Activity -> Print nothing but the lines below starting at the line that holds "List (Nat × Nat × Nat ×" and ending at the line that holds "(v, p.1, p.2.1, p.2.2, own)", including both, each exactly as written.
[Provided records Boundary: Start]
-- ==== Sys2Proof/Machine/Matrix.lean ====
section
/-! DEFINITION. The matrix engine and the accumulator store: MMA and VXM, ACCRD, ACCWR, ACCZ and ACCWAIT, majors 0x24 to
0x27 (R30 to R32, R144, R145, R157 to R175), and the engine's own steps. -/

namespace Sys2Proof.Machine

/-! Formats and fragments (R158 to R160). -/

/-- The format of an MMA operand. -/
inductive MFmt
  | plain (t : Sys2Proof.PFmt)
  | blocked (b : BFmt)
  deriving DecidableEq, Repr
/-- The format of a descriptor code (R9, R158). -/
def mfmtOf (c : Nat) : Option MFmt :=
  if c < 16 then (Sys2Proof.PFmt.ofCode (BitVec.ofNat 4 c)).map .plain else (BFmt.ofCode c).map .blocked
/-- K of a format (R159). -/
def MFmt.k : MFmt → Nat
  | .plain t => 512 / fmtWidth t
  | .blocked b => 16 * b.groups
/-- Whether a format takes part in INT32 accumulation (R31). -/
def MFmt.isInt : MFmt → Bool
  | .plain t => match t with
    | .i8 | .n8 | .i4 | .n4 | .bin1 => true
    | .f32 | .fx19 | .bf16 | .f16 | .e5m2 | .e4m3 | .e3m4 | .h8 | .h4 | .h2 => false
  | .blocked _ => false
/-- The elements of a row or column from its sixteen words; none raises BLOCK_FORMAT (R18, R160, R162). -/
def MFmt.row (f : MFmt) (ws : List W32) : Option (List FV) :=
  match f with
  | .plain t =>
    let w := fmtWidth t
    some ((List.range (512 / w)).map fun k =>
      decodeP t ((ws.getD (k / (32 / w)) 0).toNat / 2 ^ (k % (32 / w) * w) % 2 ^ w))
  | .blocked b => match decodeBlock (bytesOfWords ws) with
    | some (t, vs) => if t.groups == b.groups then some vs else none
    | none => none
/-- A decoded tile descriptor (R158). -/
structure TileDesc where
  fa : MFmt
  fb : MFmt
  zero : Bool
  sat : Bool
  tile : Nat
  deriving DecidableEq, Repr
/-- Decodes a tile descriptor; none raises BLOCK_FORMAT (R158, R159). -/
def tileDesc (d : W32) : Option TileDesc :=
  match mfmtOf (d.extractLsb' 16 8).toNat, mfmtOf (d.extractLsb' 24 8).toNat with
  | some fa, some fb =>
    let sat := d.getLsbD 10
    if (d.extractLsb' 12 4 : BitVec 4) != 0 || d.getLsbD 9 || fa.k != fb.k || (sat && !(fa.isInt && fb.isInt)) then none
    else some { fa := fa, fb := fb, zero := d.getLsbD 11, sat := sat, tile := (d.extractLsb' 0 9).toNat }
  | some _, none => none
  | none, _ => none
/-- BLOCK_FORMAT (R336). -/
def Trap.blockFormat (what idx : Nat) : Trap := { rank := 7, cause := .blockFormat, info1 := w64 (what + 4 * idx) }
/-- GROUP_SHAPE (R336). -/
def Trap.groupShape (n : Nat) : Trap := { rank := 7, cause := .groupShape, info1 := w64 n }

/-! Tiles (R157, R165, R166). -/

/-- A bound tile of a cohort. -/
def Cohort.tile? (c : Cohort) (t : Nat) : Option Tile := c.tiles.find? fun x => x.no == t
/-- An element of a tile; an unbound tile reads as zero (R157). -/
def Cohort.tileElem (c : Cohort) (t row col : Nat) : W32 :=
  match c.tile? t with
  | some x => sget 0 x.elems (64 * row + col)
  | none => 0
/-- Updates a bound tile. -/
def Cohort.updTile (c : Cohort) (t : Nat) (f : Tile → Tile) : Cohort :=
  { c with tiles := updWhere (fun x => x.no == t) f c.tiles }
/-- Binds a tile number of a cohort on a core; none when no physical tile is free (R157). -/
def State.bindTile (s : State) (core : Nat) (ck : CohKey) (t : Nat) : Option State :=
  match s.cohort? ck with
  | none => none
  | some c =>
    if (c.tile? t).isSome then some s
    else if 512 ≤ ((s.cohortsOn core).map fun c => c.tiles.length).sum then none
    else some (s.updCohort ck fun c => { c with tiles := c.tiles ++ [{ no := t, elems := [] }] })
/-- The order of MMAs: issue clock, then slot (R144, R165). -/
def MmaReq.before (x y : MmaReq) : Bool :=
  decide (x.issue < y.issue) || (x.issue == y.issue && (decide (x.slot < y.slot) || (x.slot == y.slot && decide (x.id < y.id))))
/-- The requests of an engine that are not complete. -/
def MatrixEngine.pending (e : MatrixEngine) : List MmaReq := (e.running.map (·.1)).toList ++ e.queue
/-- The MMAs that own a tile of a cohort, oldest first (R165). -/
def MatrixEngine.owners (e : MatrixEngine) (ck : CohKey) (t : Nat) : List MmaReq :=
  sortBy MmaReq.before (e.pending.filter fun q => !q.vxm && decide (q.gk.ck = ck) && q.tile == t)
/-- REQTAG of an accepted request. -/
def State.reqTag (s : State) (ctx eng seq : Nat) : Nat :=
  match (s.engine eng).queue.find? fun q => q.ck.ctx == ctx && q.seq == seq with
  | some q => leAt q.line 60 4
  | none => 0
/-- ACC_BUSY of a tile that no operation holds: its binding failed (R157, R336). -/
def Trap.accFull (t : Nat) : Trap := { rank := 7, cause := .accBusy, info1 := w64 t }
/-- The tiles that a request line names as source or destination (R266). -/
def lineTiles (b : Bytes) : List Nat :=
  let f := leAt b 4 1
  (if f % 4 == 2 then [leAt b 8 8 % 512] else []) ++ (if f / 4 % 4 == 2 then [leAt b 16 8 % 512] else [])
/-- The copy engine and request that hold a tile of a cohort (R165, R275). -/
def State.tileHolder (s : State) (ck : CohKey) (t : Nat) : Option (Nat × Nat) :=
  s.engines.findSome? fun e =>
    (e.2.queue.find? fun q => decide (q.ck = ck) && q.held.contains t && (match q.status with
      | .queued | .active | .waitSlot => true
      | .complete | .failed _ _ | .cancelled => false)).map fun q => (e.1, q.seq)
/-- ACC_BUSY of a tile held by a copy (R165, R336). -/
def State.heldTrap (s : State) (ck : CohKey) (t : Nat) : Option Trap :=
  match s.tileHolder ck t with
  | none => none
  | some (e, q) => some { rank := 7, cause := .accBusy, info1 := w64 (t + 2 * 2 ^ 9 + e % 32 * 2 ^ 11 + q * 2 ^ 32),
                          info2 := w64 (s.reqTag ck.ctx e q) }
/-- ACC_BUSY of a tile that an MMA owns or a copy holds (R166, R336). -/
def State.busyTrap (s : State) (core : Nat) (ck : CohKey) (t : Nat) : Option Trap :=
  match (s.core core).eng.owners ck t with
  | q :: _ => some { rank := 7, cause := .accBusy,
                     info1 := w64 (t + 2 ^ 9 + q.gk.gid % 65536 * 2 ^ 16 + q.seq * 2 ^ 32),
                     info2 := w64 (ck.launch + ck.coh * 2 ^ 32) }
  | [] => s.heldTrap ck t
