/-! Collectives (R394 to R397). -/

/-- Pieces of at most a chunk's bytes of a range of the box, as (chunk index, offset, bytes). -/
def chunkCuts (k0 lo n chunk : Nat) : List (Nat × Nat × Nat) :=
  (List.range ((n + chunk - 1) / max 1 chunk)).map fun i => (k0 + i, lo + i * chunk, min chunk (n - i * chunk))
/-- Chunks of a segment of the box. -/
def CollExt.segChunks (x : CollExt) (total n m : Nat) : List (Nat × Nat × Nat) :=
  let g := total / max 1 n
  chunkCuts (m * ((g + x.chunk - 1) / max 1 x.chunk)) (m * g) g x.chunk
/-- The chunks that a member owes another, by their ranks in a ring of n members (R395, R396). -/
def CollExt.owed (x : CollExt) (total n src dst : Nat) : List (Nat × Nat × Nat) :=
  if src == dst then []
  else if x.mode == 0 then x.segChunks total n src
  else if x.mode == 1 then x.segChunks total n dst
  else if x.mode == 2 then (List.range n).flatMap (x.segChunks total n)
  else if src == x.root then chunkCuts 0 0 total x.chunk else []
/-- The chunk index that holds a byte of the box. -/
def CollExt.chunkOf (x : CollExt) (total n o : Nat) : Nat :=
  let g := total / max 1 n
  if x.mode == 3 then o / max 1 x.chunk
  else o / max 1 g * ((g + x.chunk - 1) / max 1 x.chunk) + o % max 1 g / max 1 x.chunk
/-- The rank of a member in its ring. -/
def rankOf (ring : List Nat) (v : Nat) : Nat := ring.findIdx fun m => m == v
/-- The rank that stands in for a failed rank: the next survivor in rank order (R397). -/
def standIn (ring : List Nat) (failed : List (Nat × Nat)) (v : Nat) : Option Nat :=
  let n := ring.length
  ((List.range n).map fun i => ring.getD ((rankOf ring v + 1 + i) % max 1 n) 0).find? fun m => !failed.any fun f => f.1 == m
/-- What a member sends, in order, as (receiver, chunk index, offset, bytes, own): its own chunks, then those of failed members
for which it stands in (R396, R397). -/
def CollExt.sends (x : CollExt) (c : Context) (total : Nat) (failed : List (Nat × Nat)) :
    List (Nat × Nat × Nat × Nat × Bool) :=
  let ring := x.ring c
  let n := ring.length
  let part := fun (src : Nat) (own : Bool) (k : Nat) => ring.flatMap fun v =>
    ((x.owed total n (rankOf ring src) (rankOf ring v)).filter fun p => decide (k ≤ p.1)).map fun p =>
      (v, p.1, p.2.1, p.2.2, own)
  part c.self true 0 ++ (failed.filter fun f => decide (standIn ring failed f.1 = some c.self)).flatMap fun f => part f.1 false f.2
/-- The source elements that a member sends or reduces (R395). -/
def CollExt.reads (x : CollExt) (c : Context) (t : Template) (i : Nat) : Bool :=
  let r := rankOf (x.ring c) c.self
  if x.mode == 0 then i * t.esz / max 1 (t.bytes / max 1 (x.ring c).length) == r
  else x.mode != 3 || r == x.root
/-- The first destination element of a member and their number (R395). -/
def CollExt.dests (x : CollExt) (c : Context) (t : Template) : Nat × Nat :=
  let n := max 1 (x.ring c).length
  if x.mode == 1 then (rankOf (x.ring c) c.self * (t.count / n), t.count / n) else (0, t.count)
/-- A source element of this member: what the box reads, the fill, or, where the box skips it, a value the manual does not state. -/
def State.ownElem (s : State) (c : Context) (e : Nat) (q : CopyReq) (t : Template) (i : Nat) : Got Bytes × State :=
  let x := t.elem (lineOrg q.line) i 0
  if x.valid then s.readElem c e q t x.src
  else if t.pmode == 1 then (.ok t.fillBytes, s)
  else let p := s.freeBytes t.esz
       (.ok p.1, p.2)
/-- Source elements of this member in a byte range of the box. -/
def State.ownBytes (s : State) (c : Context) (e : Nat) (q : CopyReq) (t : Template) (off n : Nat) : Got Bytes × State :=
  (List.range (n / t.esz)).foldl (fun acc k =>
    Got.andThen acc fun bs s => Got.andThen (s.ownElem c e q t (off / t.esz + k)) fun b s => (.ok (bs ++ b), s)) (.ok [], s)
/-- The bytes of an element in the chunks that have landed from a member. -/
def Pod.landed (p : Pod) (x : CollExt) (time : W64) (v o n : Nat) : Option Bytes :=
  (p.chunksIn.find? fun m => m.1 == v && m.2.chloc == x.chloc && decide (m.2.time = time) && decide (m.2.off ≤ o) &&
    decide (o + n ≤ m.2.off + m.2.data.length)).map fun m => (m.2.data.drop (o - m.2.off)).take n
/-- A reduction of two elements (R394, R395); the manual gives one only for elements of four bytes. -/
def reduceElem (rop : Nat) (x y : Bytes) : Bytes :=
  let a := w32 (leNat x)
  let b := w32 (leNat y)
  bytesOfWord (if rop == 1 then barCombine .addF a b else if rop == 2 then barCombine .addI a b
    else if rop == 3 then barCombine .minF a b else if rop == 4 then barCombine .maxF a b else addBf16x2 a b)
/-- Whether the contribution of a member to a chunk counts: it had not failed, or had completed the chunk (R397). -/
def CopyReq.counts (q : CopyReq) (v k : Nat) : Bool := q.failedPeers.all fun f => f.1 != v || decide (k < f.2)
/-- What members other than this one contribute to an element, in rank order: none for a member whose chunk has not landed. -/
def State.contribution (s : State) (c : Context) (e : Nat) (q : CopyReq) (t : Template) (x : CollExt) (i v : Nat) :
    Got Bytes × State :=
  if v == c.self then s.ownElem c e q t i
  else match c.pod.landed x (lineTime q.line) v (i * t.esz) t.esz with
    | some b => (.ok b, s)
    | none => (.ask v 0 0, s)
/-- The value of a destination element (R395, R397): none where only a failed member supplied it; it waits while a chunk is due. -/
def State.collValue (s : State) (c : Context) (e : Nat) (q : CopyReq) (t : Template) (x : CollExt) (i : Nat) :
    Got (Option Bytes) × State :=
  let ring := x.ring c
  let n := ring.length
  let k := x.chunkOf t.bytes n (i * t.esz)
  let from_ := if x.mode == 0 then (ring[i * t.esz / max 1 (t.bytes / max 1 n)]?).toList
    else if x.mode == 3 then (ring[x.root]?).toList else ring
  let r := (from_.filter fun v => q.counts v k).foldl (fun (acc : Got (List Bytes) × State) v =>
    Got.andThen acc fun bs s => Got.andThen (s.contribution c e q t x i v) fun b s => (.ok (bs ++ [b]), s)) (.ok [], s)
  Got.andThen r fun bs s => match bs with
    | [] => (.ok none, s)
    | b :: rest =>
      if x.rop == 0 || rest.isEmpty then (.ok (some b), s)
      else if t.esz == 4 then (.ok (some (rest.foldl (reduceElem x.rop) b)), s)
      else let p := s.freeBytes t.esz
           (.ok (some p.1), p.2)
/-- A member sends its next chunk: first the chunk's +1 at (CHLOC, TIME) enters a batch of the engine; once every node has applied
it the chunk departs (R396). -/
def State.collSend (s : State) (c : Context) (e : Nat) (q : CopyReq) (t : Template) (x : CollExt)
    (m : Nat × Nat × Nat × Nat × Bool) : State :=
  let tick := fun (s : State) (d : Nat) => (s.dropWaits e q).updReq e q fun r => { r with sent := r.sent + d }
  if q.failedPeers.any fun f => f.1 == m.1 then tick s (2 - q.sent % 2)
  else if q.sent % 2 == 0 then
    let ch := [chg x.chloc (lineTime q.line) 1]
    if s.keyRoom c ch then (tick s 1).form c.id (engineSrc e) (engineDie e) ch else s
  else if c.batches.any fun b => b.srcId == engineSrc e && b.vdev == c.self then s
  else
    let src := if m.2.2.2.2 then s.ownBytes c e q t m.2.2.1 m.2.2.2.1
      else let p := s.freeBytes m.2.2.2.1
           (.ok p.1, p.2)
    copyGot e q src fun b s =>
      (tick s 1).sendData c.id m.1 (.chunk { chloc := x.chloc, time := lineTime q.line, idx := m.2.1,
                                             reqtag := w32 (lineTag q.line), off := m.2.2.1, data := b })
/-- The next step of a collective: a chunk is sent, or, once all are, an element is written (R395, R396). -/
def State.collStep (s : State) (c : Context) (e : Nat) (q : CopyReq) (t : Template) (x : CollExt) : State :=
  match (x.sends c t.bytes q.failedPeers)[q.sent / 2]? with
  | some m => s.collSend c e q t x m
  | none =>
    let d := x.dests c t
    if d.2 ≤ q.idx then s
    else copyGot e q (Got.andThen (s.collValue c e q t x (d.1 + q.idx)) fun v s => match v with
        | none => (.ok (), s)
        | some b => s.writeElem c e q t (t.elem (lineOrg q.line) (d.1 + q.idx) 0).dst b) fun _ s =>
      (s.dropWaits e q).updReq e q fun r => { r with idx := r.idx + 1 }
/-- Whether a request has performed every element, and sent every chunk. -/
def CopyReq.performed (q : CopyReq) (c : Context) : Bool :=
  match q.tmpl, q.ext with
  | some t, some x => decide ((x.dests c t).2 ≤ q.idx) && decide (2 * (x.sends c t.bytes q.failedPeers).length ≤ q.sent)
  | some t, none => decide (t.count ≤ q.idx)
  | none, _ => false
/-- The step of an engine that performs a request (R272, R281, R396). -/
def State.engineStep (s : State) (e : Nat) : State :=
  match s.current e with
  | none => s
  | some q =>
    match s.context? q.ck.ctx, q.tmpl, q.ext with
    | some c, some t, some x => if decide (q.status = .active) && !q.performed c then s.collStep c e q t x else s
    | some c, some t, none => if decide (q.status = .active) && !q.performed c then s.copyStep c e q t else s
    | some _, none, _ => s
    | none, _, _ => s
[Provided records Boundary: End]
Answer for this exercise ->
    List (Nat × Nat × Nat × Nat × Bool) :=
  let ring := x.ring c
  let n := ring.length
  let part := fun (src : Nat) (own : Bool) (k : Nat) => ring.flatMap fun v =>
    ((x.owed total n (rankOf ring src) (rankOf ring v)).filter fun p => decide (k ≤ p.1)).map fun p =>
      (v, p.1, p.2.1, p.2.2, own)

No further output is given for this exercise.